2025-11-03 ハーバード大学
<関連情報>
- https://seas.harvard.edu/news/2025/11/biomaterial-vaccines-make-implanted-orthopedic-devices-safer
- https://www.pnas.org/doi/10.1073/pnas.2409562122
整形外科用器具感染予防のためのスキャフォールドワクチン接種 Scaffold vaccination for prevention of orthopedic device infection
Alexander M. Tatara, Shanda Lightbown, Shawn Kang, +5 , and David J. Mooney
Proceedings of the National Academy of Sciences Published:November 3, 2025
DOI:https://doi.org/10.1073/pnas.2409562122
Significance
Infections of orthopedic devices are difficult to treat and require additional surgery and long antimicrobial treatment courses.
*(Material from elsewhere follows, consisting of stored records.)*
-- ==== Sys2Proof/Machine/Memory.lean ====
section
/-! DEFINITION. Tagged memory: the six tags, the three value types, sparse cells in one canonical form, and a region of
bytes with a parallel buffer of tags (R34, R35, R50 to R54). -/

namespace Sys2Proof.Machine

/-! ## Tags and value types -/

/-- The tag of one byte address (R35). -/
inductive Tag where
  | uint32Head
  | int32Head
  | uint8
  | uint32Tail
  | int32Tail
  | untagged
  deriving DecidableEq, Repr

/-- The 3-bit code of a tag (R35). Codes 6 and 7 never occur. -/
def Tag.code : Tag → BitVec 3
  | .uint32Head => 0
  | .int32Head => 1
  | .uint8 => 2
  | .uint32Tail => 3
  | .int32Tail => 4
  | .untagged => 5

/-- The types of a value held in memory (R7, R15). -/
inductive ValTy where
  | u32
  | i32
  | u8
  deriving DecidableEq, Repr

/-- The widths of an access (R61): `n` is 1 or 4. -/
inductive Width where
  | one
  | four
  deriving DecidableEq, Repr

/-- The number of bytes of a width. -/
def Width.bytes : Width → Nat
  | .one => 1
  | .four => Config.wordSize

/-- `width(ty)` (R15). -/
def ValTy.width : ValTy → Width
  | .u32 => .four
  | .i32 => .four
  | .u8 => .one

/-- `width(ty)` in bytes (R15). -/
def ValTy.bytes (ty : ValTy) : Nat := ty.width.bytes

/-- `Head(ty)`, the tag of a value's first byte (R35, R54). -/
def ValTy.head : ValTy → Tag
  | .u32 => .uint32Head
  | .i32 => .int32Head
  | .u8 => .uint8

/-- `Tail(ty)`, the tag of bytes 1, 2 and 3 of a 4-byte value (R35, R54). A `Uint8` has no tail byte, so its arm is
never read. -/
def ValTy.tail : ValTy → Tag
  | .u32 => .uint32Tail
  | .i32 => .int32Tail
  | .u8 => .untagged

/-- The type a tag starts, if it is a head tag (R35, R57). -/
def Tag.starts : Tag → Option ValTy
  | .uint32Head => some .u32
  | .int32Head => some .i32
  | .uint8 => some .u8
  | .uint32Tail => none
  | .int32Tail => none
  | .untagged => none

/-- A typed value: its type and its pattern, a `U8` pattern widened with zero bits (R9, R15). -/
abbrev Value := ValTy × Word

/-- The request of a typed read (R15). -/
inductive Request where
  | exactly (ty : ValTy)
  | word
  | any
  deriving DecidableEq, Repr

/-- `Accepts(req, ty)` (R57). -/
def Request.accepts : Request → ValTy → Bool
  | .any, _ => true
  | .exactly want, ty => want == ty
  | .word, .u32 => true
  | .word, .i32 => true
  | .word, .u8 => false

/-! ## Sparse cells -/

/-- What address `k` holds: its entry, or `d` where it has none. -/
def Sparse.get {α : Type} (d : α) : List (Nat × α) → Nat → α
  | [], _ => d
  | (k, v) :: rest, a => if a = k then v else Sparse.get d rest a

/-- Put an entry in its place in the rising order of addresses. -/
def Sparse.insert {α : Type} (a : Nat) (v : α) : List (Nat × α) → List (Nat × α)
  | [] => [(a, v)]
  | (k, w) :: rest =>
    if a < k then (a, v) :: (k, w) :: rest
    else if a = k then (a, v) :: rest
    else (k, w) :: Sparse.insert a v rest

/-- Make address `a` hold `v`. Writing the value an unlisted address reads as removes the entry. -/
def Sparse.set {α : Type} [DecidableEq α] (d : α) (a : Nat) (v : α) (cells : List (Nat × α)) : List (Nat × α) :=
  if v = d then cells.filter fun cell => cell.1 != a else Sparse.insert a v cells

/-- The canonical form: addresses strictly rising and below `bound`, no entry equal to what an unlisted address reads
as. -/
abbrev Sparse.canonical {α : Type} [DecidableEq α] (d : α) (bound : Nat) (cells : List (Nat × α)) : Prop :=
  cells.Pairwise (fun x y => x.1 < y.1) ∧ ∀ cell ∈ cells, cell.1 < bound ∧ cell.2 ≠ d

/-! ## Regions -/

/-- A tagged region (R50, R53): its capacity in bytes and, in canonical form, the bytes that are not 0 and the tags that are
not `Untagged`. An unlisted address reads as byte 0 and tag `Untagged`, the launch contents of R33, R38 and R341. -/
structure Memory where
  cap : Nat
  bytes : List Host.Cell
  tags : List (Nat × Tag)
  deriving DecidableEq, Repr

/-- The region of a capacity with every byte 0 and every tag `Untagged`. -/
def Memory.blank (cap : Nat) : Memory := { cap := cap, bytes := [], tags := [] }

/-- Both lists of a region are in canonical form, and every listed address is in the region. -/
abbrev Memory.wf (m : Memory) : Prop :=
  Sparse.canonical (0#8) m.cap m.bytes ∧ Sparse.canonical Tag.untagged m.cap m.tags

/-- `R.byte[a]` (R10). -/
def Memory.byteAt (m : Memory) (a : Nat) : Byte := Sparse.get 0#8 m.bytes a

/-- `R.tag[a]` (R10). -/
def Memory.tagAt (m : Memory) (a : Nat) : Tag := Sparse.get .untagged m.tags a

/-- `R.byte[a] <- b`. -/
def Memory.setByte (m : Memory) (a : Nat) (b : Byte) : Memory := { m with bytes := Sparse.set 0#8 a b m.bytes }

/-- `R.tag[a] <- t`. -/
def Memory.setTag (m : Memory) (a : Nat) (t : Tag) : Memory := { m with tags := Sparse.set .untagged a t m.tags }

/-- The little-endian value of the `n` bytes at `a`, a single byte widened with zero bits (R52, R55). -/
def Memory.valueAt (m : Memory) (a : Nat) : Width → Word
  | .one => (m.byteAt a).setWidth 32
  | .four => leWord (m.byteAt a) (m.byteAt (a + 1)) (m.byteAt (a + 2)) (m.byteAt (a + 3))

/-- Write the low `n` bytes of `v` at `a`, little-endian, leaving the tags (R52, R56). -/
def Memory.setBytes (m : Memory) (a : Nat) (v : Word) : Width → Memory
  | .one => m.setByte a (Word.byte v 0)
  | .four =>
    (((m.setByte a (Word.byte v 0)).setByte (a + 1) (Word.byte v 1)).setByte (a + 2) (Word.byte v 2)).setByte (a + 3)
      (Word.byte v 3)

/-- Tag the bytes of a value of type `ty` at `a`: `Head(ty)`, then `Tail(ty)` for a 4-byte value (R54, R58). -/
def Memory.setTags (m : Memory) (a : Nat) (ty : ValTy) : Memory :=
  match ty.width with
  | .one => m.setTag a ty.head
  | .four => (((m.setTag a ty.head).setTag (a + 1) ty.tail).setTag (a + 2) ty.tail).setTag (a + 3) ty.tail

/-- The bytes and tags of a typed write at `a`, without its bounds check (R54, R58). -/
def Memory.store (m : Memory) (a : Nat) (ty : ValTy) (v : Word) : Memory := (m.setBytes a v ty.width).setTags a ty

/-- Bytes 1 to `width(ty) - 1` of the value at `a` carry `Tail(ty)` (R54, R57). -/
def Memory.tailsOk (m : Memory) (a : Nat) (ty : ValTy) : Bool :=
  match ty.width with
  | .one => true
  | .four => m.tagAt (a + 1) == ty.tail && m.tagAt (a + 2) == ty.tail && m.tagAt (a + 3) == ty.tail

end Sys2Proof.Machine
end

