-- ==== Sys2Proof/Tests/Slice0.lean ====
section
/-! SUPPORT. The model's own tests: ill-formed operands the well-formedness check refuses, the decoding of words written
out from R93 and R95, one step of every instruction with the result spec/95_test_vectors.md gives, and, for the
hypotheses of each statement, states and operands that meet them. -/

open Sys2Proof Sys2Proof.Machine Sys2Proof.Spec

namespace Sys2Proof.Tests

/-! ## Small states -/

/-- A region of a capacity with the values on it, listed from the top down. -/
def stackOf (cap : Nat) : List Value → OperandStack
  | [] => { mem := Memory.blank cap, top := Config.emptyTop, count := 0 }
  | v :: below => (stackOf cap below).putOn below v

/-- The state the vectors of spec/95_test_vectors.md start in: `MEM_CAP = 256` and the instruction at 20. -/
def start (k : OperandStack) : State := { State.reset with mem := Memory.blank 256, stk := k, ip := 20 }

/-- The state with a typed value in main memory. -/
def put (s : State) (a : Nat) (ty : ValTy) (w : Word) : State := { s with mem := s.mem.store a ty w }

/-- An empty operand stack. -/
def noStack : OperandStack := stackOf 64 []

/-- The values of a stack, from the top down, as `n` pops answer them. -/
def live : Nat → OperandStack → List Value
  | 0, _ => []
  | n + 1, k =>
    match pop k with
    | .ok r => r.1 :: live n r.2
    | .error _ => []

/-- The next state of an outcome. -/
def nextOf : Host.Outcome State Fault Refusal → Option State
  | .next t => some t
  | .fault _ => none
  | .refused _ => none

/-- The fault kind, `ip` and operand stack after an instruction. -/
def seen (o : Host.Outcome State Fault Refusal) : Option (FaultKind × Word × List Value) :=
  (nextOf o).map fun t => (t.faultKind, t.ip, live t.stk.count.toNat t.stk)

/-- The fault kind, `ip` and a typed view of main memory at `a` after an instruction. -/
def stored (a code : Word) (o : Host.Outcome State Fault Refusal) : Option (FaultKind × Word × Option (Word × Tag)) :=
  (nextOf o).map fun t => (t.faultKind, t.ip, readMemory t a code)

/-- The fault kind, `ip` and events after an instruction. -/
def emitted (o : Host.Outcome State Fault Refusal) : Option (FaultKind × Word × List Event) :=
  (nextOf o).map fun t => (t.faultKind, t.ip, t.events)

/-! ## Well-formed operands (R91, R99) -/

theorem test_operands_too_few : operandsOk .f2 [1] = false := by decide
theorem test_operands_too_many : operandsOk .f0 [1] = false := by decide
theorem test_operand_too_large : operandsOk .f1 [4294967296] = false := by decide
theorem test_operand_too_small : operandsOk .f1 [-2147483649] = false := by decide
theorem test_operands_at_the_bounds :
    operandsOk .f3 [-2147483648, 0, 4294967295] = true ∧ (Instr.setr 0xFFFFFFFF 7).wellFormed = true := by decide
Preventative strategies, such as vaccination, are attractive given that most infections are caused by staphylococci. Conventional vaccine technologies have failed in preclinical studies and clinical trials to prevent surgical site infection by Staphylococcus aureus. We developed an alternative strategy using a biomaterial-based vaccine consisting of a biodegradable scaffold system to increase vaccine efficacy. This injectable scaffold system improved cell-mediated immunity and decreased bacterial burden in a murine model of orthopedic device infection against different clinically relevant strains of S. aureus.
Abstract
Staphylococcus aureus is the leading cause of global bacterial mortality. While S. aureus can cause a variety of diseases, orthopedic device infections are particularly challenging due to the need for additional surgeries with associated morbidity. Conventional vaccine technology has failed to prevent S. aureus orthopedic device infection in animal models and clinical trials. In this study, injectable scaffold vaccines are presented as a modality to augment host immunity and mitigate orthopedic device infection. These scaffold vaccines increased cytokine production, antigen-specific cell-mediated immune responses, and humoral responses. When loaded with a pool of antigens collected via an engineered human opsonin, these scaffold vaccines decreased the bacterial burden against methicillin-susceptible and methicillin-resistant S. aureus (MRSA) strains in a murine model of orthopedic device infection. Scaffold vaccination was ~100× more effective in decreasing S. aureus burden compared to prior published immunotherapy attempts in murine models of orthopedic device infection. Scaffold vaccination was also effective when using a monovalent protein-based antigen. Scaffold vaccination is an alternative strategy to facilitate more robust immunity in scenarios where conventional bolus vaccines have not been effective.